All the baseball nuggets you need to start your day.

MLB: ALDS-Boston Red Sox at Houston Astros Troy Taormina-USA TODAY Sports

The MLB season lasts half the year, and it can be hard for the average fan to keep up. That’s where we come in. Every day during the 2017 regular season, Beyond the Box Score will be recapping all the biggest action from the previous day — with a sabermetric slant, of course — and looking ahead to what today will bring.

Yesterday’s biggest play

Marwin González — +.232 WPA

Sometimes, WPA works exactly how it’s supposed to. Last night’s ALDS kick-offs had a lot of crazy moments, but at the time, this certainly felt like the most impactful, so it’s good to see that WPA agrees. Prior to this moment, the Red Sox and Astros were fighting a close game; this was when the momentum and control in that game firmly shifted in favor of Houston. Evan Gattis doubled off of Chris Sale, and Josh Reddick hit a ball that was originally called a catch but that the Astros successfully challenged, as it turned out that Jackie Bradley Jr. had trapped the ball rather than getting it in flight. That turned out to be critical; a Yuli Gurriel fly out was out number two in the inning, not out number three, and instead of ending the inning, it brought González to the plate with two out and two men on base. If Chris Sale got an out, the game would stay tied; a single or an extra-base hit would put the Red Sox in a hole and the Astros on top.

I wouldn’t blame you for not realizing that Marwin González had a breakout year in 2017. After running a 90 wRC+ for his career prior to 2017, he exploded into a 144 wRC+ this season. It was a product of increased power, like almost everyone who experienced a breakout in 2017, but not exclusively; González also showed much greater patience, as his walk rate more than doubled from 4.7 percent to 9.5 percent. That patience was on display in this PA, too; González laid off the first pitch he saw, a changeup that caught a decent bit of the zone, and forced Sale to come into the heart of the plate. When he got a letter-high fourseamer, he turned on it, and gave the Astros a lead they wouldn’t let go of.

Yesterday’s best pitching performance

Trevor Bauer — game score of 82

Through the regular season, this space was always reserved for the starter with the best game score of the night.

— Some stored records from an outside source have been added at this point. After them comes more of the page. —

/-! ## Each constructor's words, from R96 and the test vectors -/

theorem test_decode_init :
    decodeWords [0x00000201#32, 0x473B8000#32, 0xFFFFFFFF#32] = .ok (.init 0x473B8000#32 (-1)) := by decide
theorem test_decode_shutdown :
    decodeWords [0x00000002#32] = .ok (.shutdown) := by decide
theorem test_decode_noteOn :
    decodeWords [0x00000203#32, 0xFFFFFFFB#32, 0x3F4CCCCD#32] = .ok (.noteOn (-5) 0x3F4CCCCD#32) := by decide
theorem test_decode_noteOffAll :
    decodeWords [0x00000004#32] = .ok (.noteOffAll) := by decide
theorem test_decode_noteOffMidi :
    decodeWords [0x00000105#32, 0x0000003C#32] = .ok (.noteOffMidi 60) := by decide
theorem test_decode_setAmp :
    decodeWords [0x00000106#32, 0x3F000000#32] = .ok (.setAmp 0x3F000000#32) := by decide
theorem test_decode_setFreq :
    decodeWords [0x00000107#32, 0x447A0000#32] = .ok (.setFreq 0x447A0000#32) := by decide
theorem test_decode_setEnv :
    decodeWords [0x00000408#32, 0x3C23D70A#32, 0x3DCCCCCD#32, 0x3F333333#32, 0x3E99999A#32] = .ok (.setEnv 0x3C23D70A#32 0x3DCCCCCD#32 0x3F333333#32 0x3E99999A#32) := by decide
theorem test_decode_setPoly :
    decodeWords [0x00000109#32, 0x00000014#32] = .ok (.setPoly 20) := by decide
theorem test_decode_setWave :
    decodeWords [0x0000010A#32, 0x00000001#32] = .ok (.setWave 1) := by decide
theorem test_decode_setWave1 :
    decodeWords [0x0000010B#32, 0x00000007#32] = .ok (.setWave1 7) := by decide
theorem test_decode_setWave2 :
    decodeWords [0x0000010C#32, 0x00000004#32] = .ok (.setWave2 4) := by decide
theorem test_decode_setDetune1 :
    decodeWords [0x0000010D#32, 0x41400000#32] = .ok (.setDetune1 0x41400000#32) := by decide
theorem test_decode_setDetune2 :
    decodeWords [0x0000010E#32, 0xC1400000#32] = .ok (.setDetune2 0xC1400000#32) := by decide
theorem test_decode_setGain1 :
    decodeWords [0x0000010F#32, 0x40400000#32] = .ok (.setGain1 0x40400000#32) := by decide
theorem test_decode_setGain2 :
    decodeWords [0x00000110#32, 0x3F800000#32] = .ok (.setGain2 0x3F800000#32) := by decide
theorem test_decode_fm1 :
    decodeWords [0x00000311#32, 0x3F800000#32, 0x40000000#32, 0x40400000#32] = .ok (.fm1 0x3F800000#32 0x40000000#32 0x40400000#32) := by decide
theorem test_decode_fm2 :
    decodeWords [0x00000312#32, 0x3F800000#32, 0x40000000#32, 0x40400000#32] = .ok (.fm2 0x3F800000#32 0x40000000#32 0x40400000#32) := by decide
theorem test_decode_filterSet :
    decodeWords [0x00000213#32, 0x49742400#32, 0x3F666666#32] = .ok (.filterSet 0x49742400#32 0x3F666666#32) := by decide
theorem test_decode_filterEnv :
    decodeWords [0x00000414#32, 0x00000001#32, 0x00000002#32, 0x00000003#32, 0x00000004#32] = .ok (.filterEnv 1#32 2#32 3#32 4#32) := by decide
theorem test_decode_filterEnvAmount :
    decodeWords [0x00000115#32, 0x457A0000#32] = .ok (.filterEnvAmount 0x457A0000#32) := by decide
theorem test_decode_lfoSet :
    decodeWords [0x00000116#32, 0x40A00000#32] = .ok (.lfoSet 0x40A00000#32) := by decide
theorem test_decode_lfoDest :
    decodeWords [0x00000117#32, 0xFFFFFFFD#32] = .ok (.lfoDest (-3)) := by decide
theorem test_decode_lfoAmount :
    decodeWords [0x00000118#32, 0x3FC00000#32] = .ok (.lfoAmount 0x3FC00000#32) := by decide
theorem test_decode_lfoAmountSemi :
    decodeWords [0x00000119#32, 0x41400000#32] = .ok (.lfoAmountSemi 0x41400000#32) := by decide
theorem test_decode_render :
    decodeWords [0x0000011A#32, 0xFFFFFFFF#32] = .ok (.render (-1)) := by decide
theorem test_decode_table_word :
    decodeTableWord 32 0x00000408 = some (.setEnv 0 0 0 0) ∧ decodeTableWord 32 0x00010004 = none ∧
      decodeTableWord 96 0x3F8000000000003C00000203 = some (.noteOn 60 one) := by decide

/-- Vectors E-3, E-5, E-7 of L2.1. -/
theorem test_decode_illegal :
    decodeWords [0x000000FF#32] = .error .undefinedOpcode ∧
      decodeWords [0x00010203#32, 0x0000003C#32, 0x3F800000#32] = .error .reservedBits ∧
      decodeWords [0x00000303#32, 0x0000003C#32, 0x3F800000#32, 0#32] = .error .badLength := by decide

/-! ## One command, under `T` -/

/-- The state a command leaves. -/
def result (i : Instr) (s : State) : State :=
  match exec i s with
  | .next t => t
  | .fault _ => s
  | .refused _ => s

/-- Vector I-1, and the state after `PRE`. -/
theorem test_init_replaces_small_table :
    (initEngine (stub [] []) 0x472C4400#32 10 cold).eng =
      { init := true, sampleRate := 0x472C4400#32, tableSize := 2048#32, alloc := 4, rr := 0, lfo := some ⟨.wt, 0⟩
        sine := some ⟨0, 0⟩, tbl1 := some ⟨1, 0⟩, tbl2 := some ⟨2, 0⟩ } := by decide +kernel

/-- Vector F-1: the third table fails, and the two built are released. -/
theorem test_init_fatal_releases_what_it_built :
    statusWord (initEngine (stub [] [2]) 0x472C4400#32 2048 cold) = 0x00001004#32 ∧
      (initEngine (stub [] [2]) 0x472C4400#32 2048 cold).requests =
        [.tblBuild 2048 .sine, .tblBuild 2048 .sine, .tblBuild 2048 .sine, .releaseTbl ⟨1, 0⟩, .releaseTbl ⟨0, 0⟩] := by
  decide +kernel

/-- Vector I-6. -/
theorem test_shutdown_idles_everything :
    statusWord (result .shutdown playing) = 0#32 ∧ (result .shutdown playing).eng.alloc = 0 ∧
      (result .shutdown playing).voice 0 = Voice.blank 0x43DC0000#32 := by decide +kernel
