-- ==== Sys2Proof/Machine/Bytes.lean ====
section
/-!
DEFINITION. Machine/Bytes.lean: byte order, numbers in bytes, and the two CRCs.
-/

namespace Sys2Proof.Machine

/-- A number in `n` bytes, most significant byte first (R20, R182). -/
def be : Nat → Nat → List Byte
  | 0, _ => []
  | n + 1, v => BitVec.ofNat 8 (v >>> (8 * n)) :: be n v

/-- A signed number in `n` bytes, two's complement, most significant byte first (12.10). -/
def beInt (n : Nat) (v : Int) : List Byte := be n (v % (2 ^ (8 * n) : Nat)).toNat

/-- The number that bytes carry, most significant byte first. -/
def fromBe (bs : List Byte) : Nat := bs.foldl (fun v b => v * 256 + b.toNat) 0

/-- The signed 32-bit number that four bytes carry (1.8, 12.10). -/
def fromBeInt32 (bs : List Byte) : Int := (BitVec.ofNat 32 (fromBe bs)).toInt

/-- The tag that eight bytes carry. -/
def tagOf (bs : List Byte) : Tag := BitVec.ofNat 64 (fromBe bs)

/-- A tag in eight bytes. -/
def tagBytes (g : Tag) : List Byte := be 8 g.toNat

/-- A mark, flag or present byte: 1 when set, 0 otherwise (12.10). -/
def flagByte (b : Bool) : Byte := if b then 1 else 0

/-- One byte of a small number. -/
def byte (n : Nat) : Byte := BitVec.ofNat 8 n

/-- Bytes filled up with zeros to `n` places. -/
def padTo (n : Nat) (bs : List Byte) : List Byte := bs ++ List.replicate (n - bs.length) 0

/-- The number of a tree. -/
def treeNo : TreeId → Nat
  | .t0 => 0
  | .t1 => 1
  | .t2 => 2
  | .t3 => 3

/-- The tree of a number in 0..3. -/
def treeOf : Nat → Option TreeId
  | 0 => some .t0
  | 1 => some .t1
  | 2 => some .t2
  | 3 => some .t3
  | _ => none

/-- The four trees in ascending order. -/
def allTrees : List TreeId := [.t0, .t1, .t2, .t3]

/-- Whether a tree mask names a tree (00_scope, Identities and numbering). -/
def inMask (m : TreeMask) (t : TreeId) : Bool := m.getLsbD (treeNo t)

/-- The trees of a mask, in ascending order. -/
def treesOf (m : TreeMask) : List TreeId := allTrees.filter (inMask m)

/-- The mask of the trees for which `f` holds. -/
def maskOf (f : TreeId → Bool) : TreeMask :=
  (if f .t0 then 1#4 else 0) ||| (if f .t1 then 2#4 else 0) ||| (if f .t2 then 4#4 else 0) |||
    (if f .t3 then 8#4 else 0)

/-- A function applied eight times. -/
def eightTimes {α : Type} (f : α → α) (x : α) : α := f (f (f (f (f (f (f (f x)))))))

/-- One shift of the CRC-16 register (R21). -/
def crc16Shift (c : BitVec 16) : BitVec 16 := if c.msb then (c <<< 1) ^^^ 0x1021#16 else c <<< 1

/-- One byte enters the CRC-16 register, most significant bit first (R21). -/
def crc16Byte (c : BitVec 16) (b : Byte) : BitVec 16 := eightTimes crc16Shift (c ^^^ (b.setWidth 16 <<< 8))

/-- The CRC-16 of R21: polynomial 0x1021, starting at 0xFFFF, no reflection, no final inversion. -/
def crc16 (bs : List Byte) : BitVec 16 := bs.foldl crc16Byte 0xFFFF#16

/-- Bytes followed by their CRC-16, most significant byte first (R21). -/
def withCrc16 (bs : List Byte) : List Byte := bs ++ be 2 (crc16 bs).toNat

/-- One shift of the CRC-32 register (R30): bytes enter least significant bit first, so the register shifts toward its
least significant bit, with the polynomial 0x04C11DB7 mirrored (notes/assumptions/36.md). -/
def crc32Shift (c : BitVec 32) : BitVec 32 := if c.getLsbD 0 then (c >>> 1) ^^^ 0xEDB88320#32 else c >>> 1

/-- One image byte enters the CRC-32 register (R30, R149). -/
def crc32Byte (c : BitVec 32) (b : Byte) : BitVec 32 := eightTimes crc32Shift (c ^^^ b.setWidth 32)

/-- Image bytes enter the CRC-32 register in offset order (R149). -/
def crc32Feed (c : BitVec 32) (bs : List Byte) : BitVec 32 := bs.foldl crc32Byte c

/-- The value a COMMIT carries: the register inverted (R30). -/
def crc32Value (c : BitVec 32) : BitVec 32 := ~~~c

end Sys2Proof.Machine
end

We had to audible a bit for the Wild Card games, however, because all the starters were terrible. But there was no such challenge on Thursday night, when we finally saw an outstanding performance from a starting pitcher. On a night when Justin Verlander and Chris Sale were facing off, however, that the outstanding performance came from Trevor Bauer was a huge surprise.

Bauer went 6 23 innings with eight strikeouts, one walk, two hits, and no runs, the kind of performance that would be impressive out of the playoffs and is downright outstanding in them. His main out pitch was his knuckle curve, which garnered four whiffs and an additional twelve foul balls and called strikes, and was responsible for the downfall of many of the Yankees hitters (as seen in the gif above).

Baseball Savant

It was a performance that has yet to be matched in these playoffs, and will likely rank highly even once Clayton Kershaw and Max Scherzer have made their postseason debuts. Cleveland is now up 1–0, and has the Klubot starting today’s game. Just as they got an unexpectedly great performance from Bauer, the Yankees will need some surprises from CC Sabathia and Masahiro Tanaka if they’re going to stay in this series.

Yesterday’s biggest home run

José Altuve — 415 feet

You didn’t think we were going to get through this whole recap without talking about Altuve, did you? This was the longest of the three dingers he hit against Boston last night, a 415-foot blast to center-left. Chris Sale’s control looked off all night, and while he only walked a single batter, he was forced to take bigger bites out of the zone with his fourseam fastball than is ideal. That led to grooved pitches like this one, and big hits like this one.

Altuve is also having a breakout (from his already-impressive levels of ability of his earlier career), and his is driven totally by a power surge. He matched the career-high 24 home runs he hit in 2016 in about 50 fewer plate appearances, and maintained his incredibly contact skills. You really can’t luck into a three-homer game; it’s nearly impossible to do that without some impressive power. Altuve picked a good time to show the world his transformation.

The AL MVP race was already fascinating, boiled down as it has to Aaron Judge and José Altuve. Personally, I would’ve voted for Judge, and I don’t think it’s actually that close. But Altuve is making waiting for the results very interesting, and probably making more than a few voters wish they could go back in time and change their minds. That said, this all could be still more fun, if Altuve and Judge meet in the postseason head-to-head. Think of the hot takes!

SABRy tidbits

  • Grant Brisbee has an extremely helpful guide to why it will suck when each team is eliminated from the playoffs. If you need to temper your hopes or experience some schadenfreude at the expense of the Dodgers, it’s a very worthwhile read.

Tonight’s best pitching matchup

Kyle Hendricks (3.74 projected ERA) vs. Stephen Strasburg (3.22 projected ERA)

This is not the matchup I expected to make this slot, to be honest. Clayton Kershaw and Corey Kluber are also pitching tonight, and I would call each of them the consensus best pitchers in their respective leagues. But the Nationals/Cubs game benefits from not one, but two legitimate aces facing off. Strasburg, as always, suffers from the curse of high expectations, but his season was outstanding: a 2.52 ERA, 2.72 FIP, and 2.93 DRA all put him in the upper echelon of aces. And Kyle Hendricks was no slouch either, with a 3.03 ERA, 3.88 FIP, and 3.31 DRA, making this an evenly matched and exciting showdown. This exercise is a little different in the playoffs than the regular season; we don’t need to convince you to watch this game, because you’re probably watching every game. But you should make a special point of watching this game.